Ashmore International Acquires 8,000 Acres of Coffee Plantations Across South America for $35M

December 21, 2016

London-based asset manager, Ashmore International, announced its most dynamic quarter to date with an overall total acquisition of 12,000 acres across six South American countries for US$50 million. Of this total, 8,000 acres are coffee farmland that were acquired for US$35 million.

“We had a very strong quarter in terms of both overall portfolio growth and operating results,” said Adrian Wright, CEO, Ashmore International. “From a portfolio standpoint, we had our most active quarter to date, adding over 12,000 acres of new farmland to our portfolio for approximately USD 50 million. These new farms are spread across six different countries in South America, providing further diversification to our portfolio.”

Founded in 2006, Ashmore International has grown to become a leader in the European asset management space with a global portfolio of €10 billion under management, according to the firm’s website.

With a commitment to sustainable development and socially responsible investment, Ashmore provides a client base of wealthy individuals and institutions with a competitive advantage through in-country expertise and service while also benefiting farmers in emerging markets.

“Since our establishment, we have been dedicated to helping the less fortunate farmers. Farmers are the reason why we exist. Initiatives like this goes a long way, both for the cause and for our reputation. It is our way of returning to the society and a contribution to an important industry of the global economy,” said Wright.

Coffee, anyone?

Ashmore explains that the firm decidedly targeted the bulk of their investment toward coffee due to the growth potential for coffee beans.

Coffee consumption in the U.S, the world’s top coffee market, is on pace to grow at a compounded annual growth rate (CAGR) of two percent per year to 2020, according to the International Coffee Organization (ICO), while global consumption is expected to see a CAGR of 1.3 percent per year, reports the Wall Street Journal.

Chicago-based Datassential explains that the lion’s share of this strong demand is being attributed to greater consumption by Millennials aged 19-34, who account for about 44 percent of U.S. demand. Indeed, Bloomberg reports that between 2008 and 2016 daily coffee consumption by people 18 to 24 years old increased from 34 percent to 48 percent, and in those aged 25-39 daily consumption climbed from 51 percent to 60 percent according to the National Coffee Association.
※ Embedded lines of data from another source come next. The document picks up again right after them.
def Dev.zone (d : Dev) (z : Nat) : Zone := smGet (fun _ => ({} : Zone)) d.tm.zones z
def Dev.modZone (d : Dev) (z : Nat) (f : Zone → Zone) : Dev :=
  d.modTm fun t => { t with zones := smPut (fun _ => ({} : Zone)) t.zones z (f (smGet (fun _ => ({} : Zone)) t.zones z)) }

/-- Numbers of a zone's sensors that are not masked, and those of them that are valid (R448). -/
def Dev.unmasked (d : Dev) (z : Nat) : List Nat := (List.range (zoneSensors z)).filter fun j => !d.flag (TM_SENS_masked z j)
def Dev.validSensors (d : Dev) (z : Nat) : List Nat := (d.unmasked z).filter fun j => !d.flag (TM_SENS_invalid z j)

/-- What an unmasked sensor counts as (R446). -/
def Dev.counted (d : Dev) (z j : Nat) : Int :=
  if d.flag (TM_SENS_invalid z j) then sixteenths (criticalC z + 1) else d.sfld (TM_SENS_temp z j)

/-- A zone's temperature and hottest sensor (R447). -/
def Dev.zoneTemp (d : Dev) (z : Nat) : Int × Nat :=
  match d.unmasked z with
  | [] => (0, 0)
  | j :: t => t.foldl (fun b k => if b.1 < d.counted z k then (d.counted z k, k) else b) (d.counted z j, j)

/-! ### Clocks (R450) -/

def nominalMHz : Nat := 2200
def Dev.thermalCeil (d : Dev) (die : Nat) : Nat := smGet (fun _ => nominalMHz) d.tm.ceil die
def Dev.setCeil (d : Dev) (die v : Nat) : Dev := d.modTm fun t => { t with ceil := smPut (fun _ => nominalMHz) t.ceil die v }

/-- Whether a critical stretch applies to a die (R452). -/
def Dev.stretched (d : Dev) (die : Nat) : Bool := d.tm.zones.any fun e => e.2.crit && (throttleSet e.1).contains die

/-- The effective clock of a die. -/
def Dev.effective (d : Dev) (die : Nat) : Nat :=
  let h := d.fld TM_CLOCK_host
  let c := min (min nominalMHz (d.thermalCeil die)) (min d.tm.power (if h = 0 then nominalMHz else h))
  if d.stretched die || d.flag TM_CLOCK_stretch_power then c / 2 else c

def Dev.diesUp (d : Dev) : List Nat := (List.range 12).filter d.dieUp

/-- TM_CLOCK as the ceilings stand. -/
def Dev.clockRegs (d : Dev) : Dev :=
  let up := d.diesUp
  let d := d.setFld TM_CLOCK_effective (up.foldl (fun m n => min m (d.effective n)) nominalMHz)
  let d := (d.setFld TM_CLOCK_thermal ((List.range 12).foldl (fun m n => min m (d.thermalCeil n)) nominalMHz)).setFld TM_CLOCK_power
    d.tm.power
  d.setFld TM_CLOCK_stretch_thermal (b2n (d.tm.zones.any (·.2.crit)))

/-- The causes of the thermal sources, and TM_STATUS. -/
def Dev.thermalCauses (d : Dev) : Dev :=
  let adv := d.tm.zones.any (·.2.adv); let crit := d.tm.zones.any (·.2.crit); let enf := !d.tm.ceil.isEmpty
  let d := if enf && !d.flag TM_STATUS_enforced then d.raise 0xE2 1 0 0 else d
  let d := ((d.setFld TM_STATUS_advisory (b2n adv)).setFld TM_STATUS_enforced (b2n enf)).setFld TM_STATUS_critical (b2n crit)
  (((d.setActive 0xE1 adv).setActive 0xE2 enf).setActive 0xE3 crit).clockRegs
“Coffee has emerged as the winning beverage as [the] U.S. has turned away from soft drinks,” Ric Rinehart told the Wall Street Journal.

This demand is pushing coffee bean supplier to intensify their hunt for beans despite the challenges faced by growers in recent seasons including adverse weather patterns, drought, and diseases. For the 2015/16 season global coffee bean output total 148 million 60 kilogram bags, according to the ICO and for the 12 months ending September 30 world coffee consumption exceeded production for a second year in a row. Meanwhile the numbers continue to trend upward as global demand is expected to reach 160 million bags by 2020, reflecting positive market trends that could translate to a healthy return on investment.